The first town hall was commissioned by the town council at the insistence of the emperor Napoleon who visited the town in 1808. The site they selected was on the southwest side of the central parade ground (now Place Napoléon). Construction of the building started in 1813. It was designed in the neoclassical style, built in brick with a cement render finish and was completed in 1814.

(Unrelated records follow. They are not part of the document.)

-- ==== Sys2Proof/Machine/Reread.lean ====
section
/-! DEFINITION. An access under way that sees what has been written since it read (05 R152 to R154): where nothing orders two accesses, each
element that one of them reads is the old or the new value, the new one of a word that issued later too [7]. -/

namespace Sys2Proof.Machine

open Sys2Proof

/-- The context as the word of a pending access issued from it, with its light state `l`: the accesses of its stream before it, and as
accesses of another stream all that others have written since or are writing. Its own conditions were met then. -/
def Ctx.asIssued (k : Ctx) (p : Pend) (l : Light) (w : Saw) : Ctx :=
  let other : Strm := if p.strm == .c then .x else .c
  let k0 := match p.load with
    | some q => k.setTile q.1 Tile.reset
    | none => k
  { k0 with
    lt := l
    res := .resident
    zeroing := false
    mats := k.mats.filter fun m => decide (m.ord < p.ord)
    quants := []
    crds := []
    cmds := []
    pends := (k.sinceOthers p.strm w ++ k.engineWrites).map (fun ws => { Pend.new k other [] with esz := ws.1, writes := ws.2 }) ++
      k.pends.filter fun q => q.strm != p.strm || decide (q.ord < p.ord) }

/-- What the word of a pending access leaves where it issues once more from what it may have seen by now: its access, the results it has in
flight, the context with what an APEEK has shown, and the next free choice. -/
def State.issuedAgain (s : State) (id : Nat) (k : Ctx) (p : Pend) (l : Light) (w : Saw) : Option (Pend × List Flight × Ctx × Nat) :=
  let k0 := k.asIssued p l w
  let co := s.core (coreOf id)
  let s0 := (s.setCore (coreOf id) { co with sp := k.sinceMem p.strm p.ord w }).setCtx id k0
  match k0.nextInstr p.strm with
  | none => none
  | some i =>
    match exec i { s0 with sel := ⟨id, p.strm, false⟩, cycle := w.cycle } with
    | .next t =>
      match t.ctx id with
      | none => none
      | some k1 =>
        match k1.pends.drop k0.pends.length with
        | [r] => some (r, k1.lt.flights.drop l.flights.length, k1, t.free)
        | _ => none
    | _ => none

/-- The value of a result in flight replaced by that of `f`, which is the same but for its value. -/
def Ctx.refly (k : Ctx) (f : Flight) : Ctx :=
  k.setLt { k.lt with flights := k.lt.flights.map fun g => if { g with val := f.val } == f then f else g }

/-- A pending APEEK that is behind no access under way on its units: no word of its own stream can change what it has read (05 R153), and what it
has shown stands (07 R240). -/
def Ctx.peekStands (k : Ctx) (m : Nat) (p : Pend) : Bool :=
  !p.units.isEmpty && p.accw.isEmpty && !p.boundary &&
    !((k.pends.take m).any fun q => q.strm == p.strm && q.saw.isSome && q.units.any p.units.contains)

/-- A pending access of a stream takes what its word leaves now; none where that is no access, or a result of it has landed. -/
def State.rereadPend (s : State) (id m : Nat) : Option State :=
  match s.ctx id with
  | none => none
  | some k =>
    match k.pends[m]? with
    | none => none
    | some p =>
      match (if k.peekStands m p then none else p.again), p.saw with
      | some l, some w =>
        match s.issuedAgain id k p l w with
        | none => none
        | some (r, fs, k1, free) =>
          if fs.all fun f => k.lt.flights.any fun g => { g with val := f.val } == f then
            let p := { p with
              writes := r.writes, events := r.events, load := r.load, accw := r.accw, bnd := r.bnd, book := r.book }
            some (({ s with free := free }).setCtx id
              { k.upd p.ord fun k => fs.foldl Ctx.refly k with
                pends := k.pends.set m p
                peek := k1.peek
                mats := k.mats.map fun (m : MatOp) => (k1.mats.find? fun (r : MatOp) => r.ord == m.ord).getD m })
          else none
      | _, _ => some s

/-- A pending access of a stream, and after it those of the stream behind it (R153), take what their words leave now: all of them or
none. -/
def State.rereadFrom (s : State) (id n : Nat) (k : Ctx) (p : Pend) : State :=
  (((List.range k.pends.length).filter fun m => decide (n ≤ m) && (k.pends[m]?).any fun q => q.strm == p.strm && !q.quant).foldl
    (fun (o : Option State) m => o.bind fun s => s.rereadPend id m) (some s)).getD s

/-- The access of a quantiser operation, which no access of X behind it touches (R161). -/
def State.rereadQuant (s : State) (id n : Nat) (k : Ctx) (p : Pend) : State :=
  match p.saw, k.quants.findIdx? fun q => q.ord == p.ord && !q.waits && q.fault == 0 with
  | some w, some j =>
    match k.quants[j]? with
    | none => s
    | some q =>
      let (q, r) := q.fill p (s.viewSince id { k with pends := k.pends.eraseIdx n } .x p.ord w)
      (s.drew 524288).setCtx id { k with pends := k.pends.set n r, quants := k.quants.set j q }
  | _, _ => s

/-- The CORDIC batch under way. -/
def State.rereadBatch (s : State) (id : Nat) (k : Ctx) : State :=
  match k.crds with
  | [] => s
  | c :: rest =>
    match c.ahead with
    | none => s
    | some b =>
      if b.bad then s else
      let (ws, evs) := c.runBatch (s.viewSince id { k with crds := rest } .x c.ord b.saw)
        (c.batch c.bind.blk)
      (s.drew 524288).setCtx id { k with crds :=
        { c with ahead := some { b with writes := ws, counted := sumEvents evs, all := evs.foldl (· ||| ·) 0 } } :: rest }

/-- The n-th pending access of a context, or its CORDIC batch under way, sees what has been written since it read, element by element (05
R154). Noted writes that no access under way can see any more are dropped. -/
def State.seesLater (s : State) (id n : Nat) : State :=
  match s.ctx id with
  | none => s
  | some k =>
    if !k.watched then s.setCtx id { k with past := [] } else
    match k.pends[n]? with
    | none => s.rereadBatch id k
    | some p => if p.quant then s.rereadQuant id n k p else s.rereadFrom id n k p

end Sys2Proof.Machine
end

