-- ==== Sys2Proof/Safety.lean ====
section
/-! DEFINITION. What counts as a safe run, and the terms in which claims are stated: when a word can issue, when an operand is legal,
what a word leaves in flight. Conditions are on the state and the operands alone. -/

namespace Sys2Proof.Machine

open Sys2Proof

/-! Runs -/

/-- The states that steps reach. -/
inductive Reach : State → State → Prop where
  | refl (s : State) : Reach s s
  | tail {s t u : State} : Reach s t → step t = .next u → Reach s u

/-- A safe run: while the package has power, every step gives a next state. -/
def SafeRun (s : State) : Prop := ∀ t, Reach s t → t.mgmt.powered = true → ∃ u, step t = .next u

/-- An answer is a next state of which `P` holds. -/
def Gives (o : Host.Outcome State Fault Refusal) (P : State → Prop) : Prop := ∃ t, o = .next t ∧ P t

/-! When a word can issue -/

/-- Stream `st` of the selected context, whose record is `k`, can issue a word with these token bits, destination and sources: its
gate is open (04 R120), the counters and pipes that it names are declared (02 R48), tokens, room and entries are there (02 R45, R51,
R52), and no source register is poisoned (13 R385). -/
structure CanIssue (s : State) (k : Ctx) (st : Strm) (t : Tok) (d : Option Spec) (srcs : List Spec) : Prop where
  placed   : s.ctx s.sel.ctx = some k
  gate     : k.squashed st = false
  declared : k.syncOk st t d srcs = true
  ready    : k.syncReady st t d srcs = true
  clean    : srcs.any (s.poisonedReg s.sel.ctx st k) = false

/-- Predicate `n` of stream `st` holds good data (13 R385). -/
def PredGood (k : Ctx) (st : Strm) (n : Nat) : Prop := k.lt.bad.contains (.p st n) = false

/-- Nothing pends that a rollback answers: a publication may complete (13 R383). -/
def Calm (k : Ctx) : Prop := ∀ f ∈ k.lt.faults, f.code ≠ 0x12 ∧ f.code ≠ 0x13

/-- The value of a source specifier as a word of the selected context reads it (02 R49). -/
def src (s : State) (k : Ctx) (st : Strm) (v : Spec) : Word := readSrc s.cycle k st v

/-- What a word of the selected context sees once it may issue. -/
def issueEnv (s : State) (k : Ctx) (st : Strm) (t : Tok) (srcs : List Spec) : Env :=
  ⟨s, s.sel.ctx, st, k, k.syncTake st t srcs, pushesOf st t⟩

/-- The word has issued: only the selected context's record differs, and its stream issues nothing more for `cost` cycles. -/
def Issues (s : State) (st : Strm) (cost : Nat) (o : Host.Outcome State Fault Refusal) (P : Ctx → Prop) : Prop :=
  ∃ k', o = .next (s.setCtx s.sel.ctx k') ∧ (k'.strm st).ready = s.cycle + cost ∧ P k'

/-- The word has issued, one cycle long, with one register result more in flight: of latency `lat`, for destination `d`, entering q
(03 R71 to R76). -/
def Delivers (s : State) (k : Ctx) (st : Strm) (t : Tok) (d : Spec) (lat : Nat) (v : Word) (o : Host.Outcome State Fault Refusal) : Prop :=
  Issues s st 1 o fun k' =>
    k'.lt.flights = k.lt.flights ++ [⟨st, landAt s.cycle k st lat, k.lt.ord, dstTarget k st d, v, true, pushesOf st t⟩]

/-- The word has issued with one write more in flight that does not enter q. -/
def Sends (s : State) (k : Ctx) (st : Strm) (lat : Nat) (tgt : Target) (v : Word) (push : List Ctr)
    (o : Host.Outcome State Fault Refusal) : Prop :=
  Issues s st 1 o fun k' => k'.lt.flights = k.lt.flights ++ [⟨st, landAt s.cycle k st lat, k.lt.ord, tgt, v, false, push⟩]

/-- The word has issued with one predicate more in flight (03 R99). -/
def DeliversPred (s : State) (k : Ctx) (st : Strm) (t : Tok) (n : Nat) (b : Bool) (o : Host.Outcome State Fault Refusal) : Prop :=
  Sends s k st 1 (.pred n) (if b then 1 else 0) (pushesOf st t) o

/-- The word has not issued, and has raised a synchronous fault in its stream: nothing else of the package differs (12 R356). -/
def Raises (s : State) (k : Ctx) (st : Strm) (code : Nat) (o : Host.Outcome State Fault Refusal) : Prop :=
  ∃ f, o = .next (s.setCtx s.sel.ctx (k.raise f)) ∧ f.strm = st ∧ f.code = code ∧ f.sync = true

/-- The word has issued, and its context stands as `k'` when its stream goes on: everything but that context is as before. -/
def IssuesAs (s : State) (st : Strm) (cost : Nat) (k' : Ctx) (o : Host.Outcome State Fault Refusal) : Prop :=
  o = .next (s.setCtx s.sel.ctx (k'.retire st s.cycle cost .none))

/-- C's next word is the last of its line: `l` is all that C's queue holds (02 R38, R39). -/
structure LastInLine (k : Ctx) (l : Lane) : Prop where
  queue : k.lt.c.queue = [.lane l]
  last  : l.later = false

/-- A line that a taken branch of `l` may enter (04 R115): with a level of the frame active, both lines lie in its body. -/
def StaysInBody (k : Ctx) (l : Lane) (target : Nat) : Prop :=
  ∀ lv r, k.lt.c.innermost = some (lv, r) →
    r.first ≤ l.addr / 32 * 32 ∧ l.addr / 32 * 32 ≤ r.last ∧ r.first ≤ target ∧ target ≤ r.last

/-! Operands -/

/-- A region descriptor is legal for an operand that takes the types of `accept` (05 R150): type and layout assigned, the sub-byte
rules kept, the base aligned, and every element inside the partition. -/
structure RgnLegal (k : Ctx) (r : Rgn) (accept : Nat → Bool) : Prop where
  type     : r.ty ≤ 11
  layout   : r.layout ≤ 2
  accepted : accept r.ty = true
  packed   : subByte r.ty = true → r.stride = 1 ∧ r.layout = 0
  blocks   : r.ty = 9 → r.count % 32 = 0
  aligned  : r.base % r.align = 0
  inside   : r.count ≠ 0 → 0 ≤ r.extent.1 ∧ r.extent.2 ≤ (k.spSize : Int)

/-- A source region of an instruction whose destination has `n` elements: of `n` elements or of one (05 R162). -/
structure SrcLegal (k : Ctx) (r : Rgn) (accept : Nat → Bool) (n : Nat) : Prop extends RgnLegal k r accept where
  size : r.count = n ∨ r.count = 1

/-- A tile tag of a context. -/
def Ctx.tagAt (k : Ctx) (n : Nat) : Tag := k.lt.sys.tags[n]?.getD Tag.reset

/-- Every enabled tag whose range an access touches admits it (05 R158): a writer while the range is empty, a reader while it is full,
an update while it is full; and no write of such a tag is under way (05 R157). -/
structure Admitted (k : Ctx) (reads writes : List (Nat × Nat)) : Prop where
  steady  : ∀ n ∈ (k.governing reads writes).w ++ (k.governing reads writes).r ++ (k.governing reads writes).u, k.tagWritten n = false
  writers : ∀ n ∈ (k.governing reads writes).w, (k.tagAt n).full = false ∧ (k.tagAt n).wadm ≤ (k.tagAt n).wcnt
  readers : ∀ n ∈ (k.governing reads writes).r, (k.tagAt n).full = true ∧ (k.tagAt n).radm ≤ (k.tagAt n).rcnt
  updates : ∀ n ∈ (k.governing reads writes).u, (k.tagAt n).full = true

/-- A scratchpad access of stream `st` waits for nothing and meets no poisoned data: the share is zeroed (01 R26), no CORDIC or
quantiser operation of X has the bytes (09 R280, 05 R161), the tags let it in (05 R158), what it reads is good (13 R385). -/
structure AccessOk (s : State) (k : Ctx) (st : Strm) (reads writes : List (Nat × Nat)) : Prop extends Admitted k reads writes where
  zeroed : k.zeroing = false
  cordic : st = .x → rangesMeet (reads ++ writes) k.crdRanges = false
  quants : st = .x → rangesMeet (reads ++ writes) k.quantRanges = false
  good   : s.spMarks s.sel.ctx k reads = []

/-- A word that names an aligned scratchpad place of `n` bytes inside the partition (11 R342). -/
def OffOk (k : Ctx) (off n : Nat) : Prop := off % n = 0 ∧ off + n ≤ k.spSize

/-- The word has issued with one region access more pending, of which `P` holds (05 R151). -/
def Accesses (s : State) (k : Ctx) (st : Strm) (o : Host.Outcome State Fault Refusal) (P : Pend → Prop) : Prop :=
  Gives o fun t => ∃ k' p, t.ctx s.sel.ctx = some k' ∧ k'.pends = k.pends ++ [p] ∧ p.strm = st ∧ (k'.strm st).ready = s.cycle + 1 ∧
    t.cores = s.cores ∧ t.mem = s.mem ∧ P p

/-- What an access of X reads of a region at issue (05 R151 to R154), as encodings; `j` numbers the region among the sources of its
instruction, and a source of one element serves all `n` places (05 R162). -/
def elemsOf (s : State) (k : Ctx) (j n : Nat) (r : Rgn) : List Nat := spread n (((s.view s.sel.ctx k .x).at_ j).elems r)

/-- A place in a result FIFO is free (03 R79). -/
def RoomIn (k : Ctx) (r : Ring) : Prop := (k.lt.fifo r).entries.length + (k.lt.fifo r).res < r.depth

/-- A completion barrier that one more operation may name (07 R237). -/
def CbarOpen (k : Ctx) (q : Nat) : Prop := (k.lt.cbar q).phase = .armed ∧ (k.lt.cbar q).members < (k.lt.cbar q).count

/-- The acquire atomics before a push of the selected context may take effect: a release among them waits for the engine commands pushed before it
(11 R331). -/
def Settled (s : State) (k : Ctx) : Prop := s.settleReady s.sel.ctx k = true

/-- The word has issued and handed work to an engine: `P` holds of the context's record. Where no atomic is in flight, nothing outside the
context has changed (11 R331: an acquire atomic before it takes effect first). -/
def Queues (s : State) (k : Ctx) (st : Strm) (o : Host.Outcome State Fault Refusal) (P : Ctx → Prop) : Prop :=
  Gives o fun t => ∃ k', t.ctx s.sel.ctx = some k' ∧ (k'.strm st).ready = s.cycle + 1 ∧
    (k.atoms = [] → t.mem = s.mem ∧ t.cores = s.cores ∧ t.clusters = s.clusters) ∧ P k'

/-! What a word leaves alone -/

/-- The register files and predicates of every stream are the same. -/
def SameRegs (k k' : Ctx) : Prop :=
  ∀ st, (k'.strm st).q = (k.strm st).q ∧ (k'.strm st).o = (k.strm st).o ∧ (k'.strm st).g = (k.strm st).g ∧ (k'.strm st).p = (k.strm st).p

/-- An instruction that stream `st` may issue as a word. -/
def WordOf (st : Strm) (i : Instr) : Prop := i.wf st = true

/-- The words that hand work to an engine: their push makes the acquire atomics before it take effect (11 R331, R336). -/
def pushesEngine : Instr → Bool
  | .mma .. | .mmat .. | .mmac .. | .tcon .. | .cplan .. | .crdRot .. | .crdVec .. | .crdHrot .. | .crdHvec .. | .crdLin ..
  | .vquant .. | .vdeq .. | .xfgo .. | .cfetch .. | .cqfetch .. | .cstore .. | .csend .. | .epush .. => true
  | _ => false

/-- The words that publish: with an empty store buffer in their very issue cycle (11 R345, R347, R348). -/
def publishes : Instr → Bool
  | .fix | .swap _ | .bar _ => true
  | _ => false

/-- The words whose region access is complete at issue, as they read it there (07 R220, 08 R261). -/
def readsAtOnce : Instr → Bool
  | .tcon .. | .maskRegion .. => true
  | _ => false

/-- A tile tag after an access that it has admitted as a reader and that is complete (05 R158). -/
def Tag.readThrough (t : Tag) : Tag :=
  if t.rdone = t.rcnt then { t with radm := t.radm + 1, rdone := t.rdone + 1, full := false, wadm := 0, wdone := 0 }
  else { t with radm := t.radm + 1, rdone := t.rdone + 1 }

/-- The returns from a trap handler. -/
def returnsFromTrap : Instr → Bool
  | .eret | .eretSkip => true
  | _ => false

end Sys2Proof.Machine
end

The design involved a symmetrical main frontage of 13 bays facing onto the central square. The central section of seven bays featured a short flight of steps leading up to three round-headed doorways; there were seven tall casement windows on the first floor. The wings, of three bays each, were originally single storey and were fenestrated by three round headed windows. There were two bands between the floors and, at roof level, there was a modillioned cornice. Internally, the Salle du Conseil (council chamber) and committee rooms were in the main section, while the wings accommodated offices for the administration of the schools, aid for the poor and areas for the issue of official documents to members of the public. The wings were expanded by the addition of an extra storey in 1840, giving the whole structure its current uniform appearance with 13 tall casement windows on the first floor. The interior was redecorated in 1870, with new fireplaces, murals, and a tapestry by Pierre Chapuis. A bust of the painter, Paul-Jacques-Aimé Baudry, was installed there in 1895.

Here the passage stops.